-- ==== Sys2Proof/Machine/AluFixed.lean ====
section
/-! DEFINITION. The fixed-point ALU (44_alu_fixed.md; the dual add/subtract of 48_multifunction.md R532). -/

namespace Sys2Proof.Machine

/-- What the adder puts out: raw result, carry from the most significant stage, signed overflow (R361). -/
structure AddOut where
  r : Word
  carry : Bool
  ov : Bool
  deriving DecidableEq, Repr

/-- The adder (R361). -/
def add32 (a b : Word) (cin : Bool) : AddOut :=
  let s := a.toNat + b.toNat + cin.toNat
  let c32 := decide (2 ^ 32 ≤ s)
  let c31 := decide (2 ^ 31 ≤ a.toNat % 2 ^ 31 + b.toNat % 2 ^ 31 + cin.toNat)
  ⟨BitVec.ofNat 32 s, c32, c32 != c31⟩

/-- Saturation (R362). -/
def saturate (mode1 : Word) (o : AddOut) : Word :=
  if alusat mode1 && o.ov then (if o.r.getLsbD 31 then 0x7FFFFFFF#32 else 0x80000000#32) else o.r

/-- `logic_flags` (R363). -/
def logicFlags (out : Word) : AluFlags :=
  { az := decide (out = 0#32), au := false, an := out.getLsbD 31, av := false, ac := false, as := false, ai := false,
    af := false }

/-- An output with `logic_flags`. -/
def logicOut (out : Word) : AluOut := ⟨toFx out, logicFlags out⟩

/-- The saturated output of the adder with `std_add_flags` (R362, R363). -/
def addOut (mode1 : Word) (o : AddOut) : AluOut :=
  let out := saturate mode1 o
  ⟨toFx out, { logicFlags out with av := o.ov, ac := o.carry }⟩

/-- The average: the exact signed sum halved, to minus infinity when truncating, else to nearest even (R370). -/
def average (mode1 : Word) (x y : Word) : Word :=
  let s := x.toInt + y.toInt
  let q := s / 2
  if truncMode mode1 then BitVec.ofInt 32 q
  else if s % 2 = 0 then BitVec.ofInt 32 q
  else if q % 2 = 0 then BitVec.ofInt 32 q
  else BitVec.ofInt 32 (q + 1)

/-- CLIP (R384). -/
def clipFixed (x y : Word) : Word :=
  if x.toInt.natAbs < y.toInt.natAbs then x
  else if 0 ≤ x.toInt then BitVec.ofInt 32 y.toInt.natAbs
  else BitVec.ofInt 32 (-(y.toInt.natAbs : Int))

/-- The two-operand operations; `ci` is AC before the operation (R364, R365, R368 to R370, R378 to R380,
R382 to R384). -/
def fixOp2 (op : FixOp2) (mode1 : Word) (ci : Bool) (x y : Word) : AluOut :=
  match op with
  | .add => addOut mode1 (add32 x y false)
  | .sub => addOut mode1 (add32 x (~~~y) true)
  | .addCi => addOut mode1 (add32 x y ci)
  | .subCi => addOut mode1 (add32 x (~~~y) ci)
  | .avg =>
    let out := average mode1 x y
    ⟨toFx out, { logicFlags out with ac := (add32 x y false).carry }⟩
  | .and => logicOut (x &&& y)
  | .or => logicOut (x ||| y)
  | .xor => logicOut (x ^^^ y)
  | .min => logicOut (if x.toInt ≤ y.toInt then x else y)
  | .max => logicOut (if y.toInt ≤ x.toInt then x else y)
  | .clip => logicOut (clipFixed x y)

/-- The one-operand operations; `ci` is AC before the operation (R371 to R377, R381). -/
def fixOp1 (op : FixOp1) (mode1 : Word) (ci : Bool) (x : Word) : AluOut :=
  match op with
  | .incCi => addOut mode1 (add32 x 0#32 ci)
  | .decCi => addOut mode1 (add32 x 0xFFFFFFFF#32 ci)
  | .inc => addOut mode1 (add32 x 0#32 true)
  | .dec => addOut mode1 (add32 x 0xFFFFFFFF#32 false)
  | .neg => addOut mode1 (add32 0#32 (~~~x) true)
  | .abs =>
    let o := addOut mode1 (if x.getLsbD 31 then add32 0#32 (~~~x) true else add32 x 0#32 false)
    ⟨o.value, { o.flags with as := x.getLsbD 31 }⟩
  | .pass => logicOut x
  | .not => logicOut (~~~x)

/-- What a compare puts out: its flags and whether x is greater (R366, R367). -/
structure CompOut where
  flags : AluFlags
  gt : Bool
  deriving DecidableEq, Repr

/-- The flags of a compare that found `eq` and `lt`. -/
def compOut (eq lt ai af : Bool) : CompOut :=
  ⟨{ az := eq, au := false, an := lt, av := false, ac := false, as := false, ai := ai, af := af }, !eq && !lt⟩

/-- COMP and COMPU (R366, R367). -/
def compareFixed (unsigned : Bool) (x y : Word) : CompOut :=
  if unsigned then compOut (decide (x = y)) (decide (x.toNat < y.toNat)) false false
  else compOut (decide (x = y)) (decide (x.toInt < y.toInt)) false false

/-- What a dual add/subtract puts out. -/
structure DualOut where
  sum : DataWord
  diff : DataWord
  flags : AluFlags
  deriving DecidableEq, Repr

/-- The fixed-point dual add/subtract (48_multifunction.md R532). -/
def dualFixed (mode1 : Word) (x y : Word) : DualOut :=
  let a := addOut mode1 (add32 x y false)
  let s := addOut mode1 (add32 x (~~~y) true)
  ⟨a.value, s.value,
    { az := a.flags.az || s.flags.az, au := false, an := a.flags.an || s.flags.an, av := a.flags.av || s.flags.av,
      ac := a.flags.ac || s.flags.ac, as := false, ai := false, af := false }⟩

end Sys2Proof.Machine
end

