-- ==== Sys2Proof/Machine/Compute.lean ====
section
/-! DEFINITION. A compute operation on one processing element (40_compute_move.md R220, 48_multifunction.md R530): from
the element's registers before the instruction, what it writes. -/

namespace Sys2Proof.Machine

/-- What a compute writes on its element: data registers, one MR register, and the flags of each unit that runs. -/
structure PeResult where
  regs : List (RegNum × DataWord)
  mr : Option (MrBank × ResultWord)
  alu : Option AluFlags
  /-- a compare's result, which enters the compare accumulation. -/
  cmp : Option Bool
  mul : Option MulFlags
  shf : Option ShiftFlags
  deriving DecidableEq, Repr

/-- Nothing written. -/
def PeResult.none : PeResult := ⟨[], .none, .none, .none, .none, .none⟩

/-- ASTAT after the flags of a result (R51). -/
def PeResult.astat (r : PeResult) (w : Word) : Word :=
  let w := match r.cmp with
    | .some gt => accumulateCompare gt w
    | .none => w
  let w := match r.alu with
    | .some f => f.into w
    | .none => w
  let w := match r.mul with
    | .some f => f.into w
    | .none => w
  match r.shf with
  | .some f => f.into w
  | .none => w

/-- The sticky bits a result sets (R54). -/
def PeResult.sticky (r : PeResult) : Word :=
  (match r.alu with
    | .some f => f.sticky
    | .none => 0#32) |||
  (match r.mul with
    | .some f => f.sticky
    | .none => 0#32)

/-- Some unit writes its flags. -/
def PeResult.writesFlags (r : PeResult) : Bool := r.alu.isSome || r.mul.isSome || r.shf.isSome

/-- The MR register of a bank. -/
def Pe.mr (p : Pe) (bank : MrBank) : ResultWord :=
  match bank with
  | .f => p.mrf
  | .b => p.mrb

/-- The element with an MR register replaced. -/
def Pe.withMr (p : Pe) (bank : MrBank) (v : ResultWord) : Pe :=
  match bank with
  | .f => { p with mrf := v }
  | .b => { p with mrb := v }

/-- The element after a result. -/
def Pe.apply (p : Pe) (r : PeResult) : Pe :=
  let q : Pe :=
    { p with
      rf := r.regs.foldl (fun rf w => rf.set w.1 w.2) p.rf
      astat := r.astat p.astat
      stky := p.stky ||| r.sticky
      au := match r.alu with
        | .some f => f.au
        | .none => p.au }
  match r.mr with
  | .some (bank, v) => q.withMr bank v
  | .none => q

/-- The fixed-point field of a data register of the element. -/
def Pe.fx (p : Pe) (n : RegNum) : Word := Machine.fx p.rf[n]

/-- The ALU alone: a register and the flags. -/
def aluResult (rn : RegNum) (o : AluOut) : PeResult :=
  { PeResult.none with regs := [(rn, o.value)], alu := some o.flags }

/-- A compare: flags and compare accumulation, no register. -/
def compResult (o : CompOut) : PeResult :=
  { PeResult.none with alu := some o.flags, cmp := some o.gt }

/-- The shifter: the fixed-point field of a register and the flags. -/
def shiftResult (rn : RegNum) (o : ShiftOut) : PeResult :=
  { PeResult.none with regs := [(rn, toFx o.out)], shf := some o.flags }

/-- The multiplier with its result in the register file (R455). -/
def mulToRn (rn : RegNum) (frac : Bool) (o : MulOut) : PeResult :=
  { PeResult.none with regs := [(rn, toRn o.r frac)], mul := some o.flags }

/-- The multiplier with its result in an MR register (R455). -/
def mulToMr (bank : MrBank) (o : MulOut) : PeResult :=
  { PeResult.none with mr := some (bank, o.r), mul := some o.flags }

/-- The floating-point multiplier. -/
def fmulResult (rn : RegNum) (o : FMulOut) : PeResult :=
  { PeResult.none with regs := [(rn, o.value)], mul := some o.flags }

/-- A dual add/subtract. -/
def dualResult (ra rs : RegNum) (o : DualOut) : PeResult :=
  { PeResult.none with regs := [(ra, o.sum), (rs, o.diff)], alu := some o.flags }

/-- Two units at once: both write their results and their flags (48_multifunction.md R530). -/
def PeResult.beside (m a : PeResult) : PeResult :=
  { regs := m.regs ++ a.regs, mr := m.mr, alu := a.alu, cmp := a.cmp, mul := m.mul, shf := a.shf }

/-- Multiplier x input of a multifunction operation: R0 to R3 (48_multifunction.md R531). -/
def regXm (i : Fin 4) : RegNum := ⟨i.val, by omega⟩

/-- Multiplier y input: R4 to R7. -/
def regYm (i : Fin 4) : RegNum := ⟨4 + i.val, by omega⟩

/-- ALU x input: R8 to R11. -/
def regXa (i : Fin 4) : RegNum := ⟨8 + i.val, by omega⟩

/-- ALU y input: R12 to R15. -/
def regYa (i : Fin 4) : RegNum := ⟨12 + i.val, by omega⟩

/-- (SSF) and (SSFR), the modifiers of the multifunction multiplier (48_multifunction.md R535). -/
def ssf : Mod2 := ⟨true, true, .fractional⟩

/-- (SSFR). -/
def ssfr : Mod2 := ⟨true, true, .rounded⟩

/-- The ALU half of a fixed-point multifunction operation (48_multifunction.md R536). -/
def mfFix (op : MfFixOp) : FixOp2 :=
  match op with
  | .add => .add
  | .sub => .sub
  | .avg => .avg

/-- The ALU half of a floating-point multifunction operation (48_multifunction.md R541). -/
def mfFlt (op : MfFltOp) : FltOp2 :=
  match op with
  | .add => .add
  | .sub => .sub
  | .float => .floatBy
  | .fix => .fixBy
  | .max => .max
  | .min => .min

/-- The multiplier half of a fixed-point multifunction operation that writes a register (R536, R538, R540). -/
def mfMul (op : MfMulOp) (p : Pe) (mi : MfMulIn) : MulOut :=
  match op with
  | .mul => multiply ssfr (p.fx (regXm mi.xm)) (p.fx (regYm mi.ym))
  | .mac => multiplyAcc false ssfr p.mrf (p.fx (regXm mi.xm)) (p.fx (regYm mi.ym))
  | .msu => multiplyAcc true ssfr p.mrf (p.fx (regXm mi.xm)) (p.fx (regYm mi.ym))

/-- The ALU half of a fixed-point multifunction operation. -/
def mfAluFix (op : MfFixOp) (env : Env) (p : Pe) (ai : MfAluIn) : AluOut :=
  fixOp2 (mfFix op) env.mode1 (acOf p.astat) (p.fx (regXa ai.xa)) (p.fx (regYa ai.ya))

/-- The floating-point product of a multifunction operation (R541). -/
def mfFmul (env : Env) (p : Pe) (mi : MfMulIn) : FMulOut :=
  fmul env p.rf[regXm mi.xm] p.rf[regYm mi.ym]

/-- The compute operation on an element (R220, R530): every operand is read before anything is written. -/
def evalCompute (c : Compute) (env : Env) (p : Pe) : PeResult :=
  match c with
  | .nop => PeResult.none
  | .fix2 op rn rx ry => aluResult rn (fixOp2 op env.mode1 (acOf p.astat) (p.fx rx) (p.fx ry))
  | .fix1 op rn rx => aluResult rn (fixOp1 op env.mode1 (acOf p.astat) (p.fx rx))
  | .compFix unsigned rx ry => compResult (compareFixed unsigned (p.fx rx) (p.fx ry))
  | .flt2 op rn rx ry => aluResult rn (fltOp2 op env p.rf[rx] p.rf[ry])
  | .flt1 op rn rx => aluResult rn (fltOp1 op env p.rf[rx])
  | .compFlt rx ry => compResult (compareFloat env p.rf[rx] p.rf[ry])
  | .mulRn m rn rx ry => mulToRn rn (isFractional m.format) (multiply m (p.fx rx) (p.fx ry))
  | .mulMr dst m rx ry => mulToMr dst (multiply m (p.fx rx) (p.fx ry))
  | .macRn sub src m rn rx ry =>
    mulToRn rn (isFractional m.format) (multiplyAcc sub m (p.mr src) (p.fx rx) (p.fx ry))
  | .macMr sub acc m rx ry => mulToMr acc (multiplyAcc sub m (p.mr acc) (p.fx rx) (p.fx ry))
  | .satRn src m rn => mulToRn rn m.fractional (saturateMr m (p.mr src))
  | .satMr acc m => mulToMr acc (saturateMr m (p.mr acc))
  | .rndRn src signed rn => mulToRn rn true (roundMr signed (miOf p.astat) (p.mr src))
  | .rndMr acc signed => mulToMr acc (roundMr signed (miOf p.astat) (p.mr acc))
  | .clrMr acc => { PeResult.none with mr := some (acc, 0#80) }
  | .mulFlt rn rx ry => fmulResult rn (fmul env p.rf[rx] p.rf[ry])
  | .putMr bank part rk =>
    { PeResult.none with mr := some (bank, withMrPart (p.mr bank) (p.fx rk) part), mul := some transferFlags }
  | .getMr bank part rk =>
    { PeResult.none with regs := [(rk, toFx (mrPart (p.mr bank) part))], mul := some transferFlags }
  | .shift op rn rx ry => shiftResult rn (shiftOp op env (p.fx rn) (p.fx rx) (p.fx ry).toInt)
  | .btst rx ry => { PeResult.none with shf := some (btstFlags (p.fx rx) (p.fx ry).toInt) }
  | .field op rn rx ry =>
    shiftResult rn
      (fieldOp op (p.fx rn) (p.fx rx) ((p.fx ry).extractLsb' 0 6).toNat ((p.fx ry).extractLsb' 6 6).toNat)
  | .shift1 op rn rx => shiftResult rn (shiftOp1 op env (avOf p.astat) p.rf[rx])
  | .dualFix ra rs rx ry => dualResult ra rs (dualFixed env.mode1 (p.fx rx) (p.fx ry))
  | .dualFlt ra rs rx ry => dualResult ra rs (dualFloat env p.rf[rx] p.rf[ry])
  | .mulAluFix mop aop rm ra mi ai =>
    (mulToRn rm true (mfMul mop p mi)).beside (aluResult ra (mfAluFix aop env p ai))
  | .macAluFix sub aop ra mi ai =>
    (mulToMr .f (multiplyAcc sub ssf p.mrf (p.fx (regXm mi.xm)) (p.fx (regYm mi.ym)))).beside
      (aluResult ra (mfAluFix aop env p ai))
  | .mulAluFlt aop rm ra mi ai =>
    (fmulResult rm (mfFmul env p mi)).beside
      (aluResult ra (fltOp2 (mfFlt aop) env p.rf[regXa ai.xa] p.rf[regYa ai.ya]))
  | .mulAbsFlt rm ra mi xa =>
    (fmulResult rm (mfFmul env p mi)).beside (aluResult ra (fltOp1 .abs env p.rf[regXa xa]))
  | .mulDualFix rs rm ra mi ai =>
    (mulToRn rm true (mfMul .mul p mi)).beside
      (dualResult ra rs (dualFixed env.mode1 (p.fx (regXa ai.xa)) (p.fx (regYa ai.ya))))
  | .mulDualFlt rs rm ra mi ai =>
    (fmulResult rm (mfFmul env p mi)).beside
      (dualResult ra rs (dualFloat env p.rf[regXa ai.xa] p.rf[regYa ai.ya]))

/-- The shifter-immediate operation on an element: the y input is the sign-extended data8, or the bit6, len6 pair
(47_shifter.md R491). -/
def evalShiftImm (sh : ShiftImm) (env : Env) (p : Pe) : PeResult :=
  match sh with
  | .shift op data rn rx => shiftResult rn (shiftOp op env (p.fx rn) (p.fx rx) data.toInt)
  | .btst data rx => { PeResult.none with shf := some (btstFlags (p.fx rx) data.toInt) }
  | .field op bit6 len6 rn rx => shiftResult rn (fieldOp op (p.fx rn) (p.fx rx) bit6.toNat len6.toNat)
  | .shift1 op rn rx => shiftResult rn (shiftOp1 op env (avOf p.astat) p.rf[rx])

/-- The data registers a compute writes. One register named twice makes the instruction write it twice, which is refused
(48_multifunction.md R530, U4). -/
def destRegs : Compute → List RegNum
  | .fix2 _ rn _ _ => [rn]
  | .fix1 _ rn _ => [rn]
  | .flt2 _ rn _ _ => [rn]
  | .flt1 _ rn _ => [rn]
  | .mulRn _ rn _ _ => [rn]
  | .macRn _ _ _ rn _ _ => [rn]
  | .satRn _ _ rn => [rn]
  | .rndRn _ _ rn => [rn]
  | .mulFlt rn _ _ => [rn]
  | .getMr _ _ rk => [rk]
  | .shift _ rn _ _ => [rn]
  | .field _ rn _ _ => [rn]
  | .shift1 _ rn _ => [rn]
  | .dualFix ra rs _ _ => [ra, rs]
  | .dualFlt ra rs _ _ => [ra, rs]
  | .mulAluFix _ _ rm ra _ _ => [rm, ra]
  | .macAluFix _ _ ra _ _ => [ra]
  | .mulAluFlt _ rm ra _ _ => [rm, ra]
  | .mulAbsFlt rm ra _ _ => [rm, ra]
  | .mulDualFix rs rm ra _ _ => [rm, ra, rs]
  | .mulDualFlt rs rm ra _ _ => [rm, ra, rs]
  | .nop | .compFix .. | .compFlt .. | .mulMr .. | .macMr .. | .satMr .. | .rndMr .. | .clrMr .. | .putMr ..
  | .btst .. => []

/-- The data register a shifter-immediate operation writes. -/
def destRegsImm : ShiftImm → List RegNum
  | .shift _ _ rn _ => [rn]
  | .field _ _ _ rn _ => [rn]
  | .shift1 _ rn _ => [rn]
  | .btst .. => []

end Sys2Proof.Machine
end

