-- ==== Sys2Proof/Machine/Ops.lean ====
section
/-! DEFINITION. The named operations over memory, registers, stacks and interrupts, and how the writes of one
instruction are made together (20_memory.md, 10_state.md, 41_program_flow.md R264, 60_exceptions.md). -/

namespace Sys2Proof.Machine

/-! ### Stopping -/

/-- Why an operation does not answer. -/
inductive Stop
  | fault (f : Fault)
  | refuse (r : Refusal)
  deriving DecidableEq, Repr

/-- The answer of an operation, or why there is none. -/
abbrev Run (α : Type) := Except Stop α

/-- The outcome of a step from an answer. -/
def Run.outcome (r : Run State) : Host.Outcome State Fault Refusal :=
  match r with
  | .ok s => .next s
  | .error (.fault f) => .fault f
  | .error (.refuse why) => .refused why

/-- A refusal. -/
def refuse {α : Type} (why : Refusal) : Run α := .error (.refuse why)

/-! ### Memory as bytes (log entries 3 and 4) -/

/-- The byte at a key; an unlisted key reads 0 (log entry 3). -/
def Memory.read (m : Memory) (k : Nat) : BitVec 8 :=
  match m with
  | [] => 0#8
  | (k', v) :: rest => if k = k' then v else Memory.read rest k

/-- The memory with the byte at a key written, in canonical form: keys rising, no byte that is 0. -/
def Memory.write (m : Memory) (k : Nat) (v : BitVec 8) : Memory :=
  match m with
  | [] => if v = 0#8 then [] else [(k, v)]
  | (k', v') :: rest =>
    if k < k' then (if v = 0#8 then (k', v') :: rest else (k, v) :: (k', v') :: rest)
    else if k = k' then (if v = 0#8 then rest else (k, v) :: rest)
    else (k', v') :: Memory.write rest k v

/-- The canonical form: keys strictly rising, no entry equal to what an unlisted key reads as. -/
abbrev Memory.wf (m : Memory) : Prop :=
  m.Pairwise (fun p q => p.1 < q.1) ∧ ∀ p ∈ m, p.2 ≠ 0#8

/-- The key of byte `lane` of the cell at an address (log entry 4): lane 0 holds the most significant byte. Each address
has a cell of its own: no two share storage (R102, the model's choice, log entry 53). -/
def cellKey (a : Word) (lane : Nat) : Nat := 8 * a.toNat + lane

/-- Byte `lane` of a left-justified value. -/
def busByte (v : BusWord) (lane : Nat) : BitVec 8 := v.extractLsb' (56 - 8 * lane) 8

/-- A byte in its lane, zeros elsewhere. -/
def busOfByte (v : BitVec 8) (lane : Nat) : BusWord := v.setWidth 64 <<< (56 - 8 * lane)

/-- The first `lanes` bytes of the cell at an address, left-justified. -/
def Memory.readCell (m : Memory) (a : Word) (lanes : Nat) : BusWord :=
  (List.range lanes).foldl (fun v lane => v ||| busOfByte (m.read (cellKey a lane)) lane) 0#64

/-- The memory with the first `lanes` bytes of the cell at an address written. -/
def Memory.writeCell (m : Memory) (a : Word) (lanes : Nat) (v : BusWord) : Memory :=
  (List.range lanes).foldl (fun m lane => m.write (cellKey a lane) (busByte v lane)) m

/-! ### The memory map (20_memory.md R102) -/

/-- The map entry covers the address. -/
def entryCovers (e : MapEntry) (a : Nat) : Bool := decide (e.base ≤ a ∧ a < e.base + e.size)

/-- What a memory map says of an address: the first entry that covers it (R102). -/
def regionIn (map : List MapEntry) (a : Nat) : Region :=
  match map with
  | [] => .absent
  | e :: rest => if entryCovers e a then e.kind else regionIn rest a

/-- What the memory map says of an address (R102). -/
def State.region (s : State) (a : Word) : Region := regionIn s.params.map a.toNat

/-! ### Values on the bus (10_state.md R34) -/

/-- A 32-bit value, left-justified. -/
def bus32 (v : Word) : BusWord := v ++ 0#32

/-- A 40-bit value, left-justified. -/
def bus40 (v : DataWord) : BusWord := v ++ 0#24

/-- A 24-bit address, zero-extended to 32 bits (R106). -/
def bus24 (v : ProgAddr) : BusWord := bus32 (0#8 ++ v)

/-- What a 32-bit register takes: the most significant 32 bits. -/
def to32 (v : BusWord) : Word := v.extractLsb' 32 32

/-- What a 40-bit register takes: the most significant 40 bits. -/
def to40 (v : BusWord) : DataWord := v.extractLsb' 24 40

/-- What a 24-bit register takes: the low 24 bits of the 32-bit value (R106, R221). -/
def to24 (v : BusWord) : ProgAddr := v.extractLsb' 32 24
■ ■ ■ ■ ■
Task goal
Scan the listing above for the line that has "v') :: rest =>", then copy exactly from that line through the line that has "byte. Each address".

Task solution
  | (k', v') :: rest =>
    if k < k' then (if v = 0#8 then (k', v') :: rest else (k, v) :: (k', v') :: rest)
    else if k = k' then (if v = 0#8 then rest else (k, v) :: rest)
    else (k', v') :: Memory.write rest k v

/-- The canonical form: keys strictly rising, no entry equal to what an unlisted key reads as. -/
abbrev Memory.wf (m : Memory) : Prop :=
  m.Pairwise (fun p q => p.1 < q.1) ∧ ∀ p ∈ m, p.2 ≠ 0#8

/-- The key of byte `lane` of the cell at an address (log entry 4): lane 0 holds the most significant byte. Each address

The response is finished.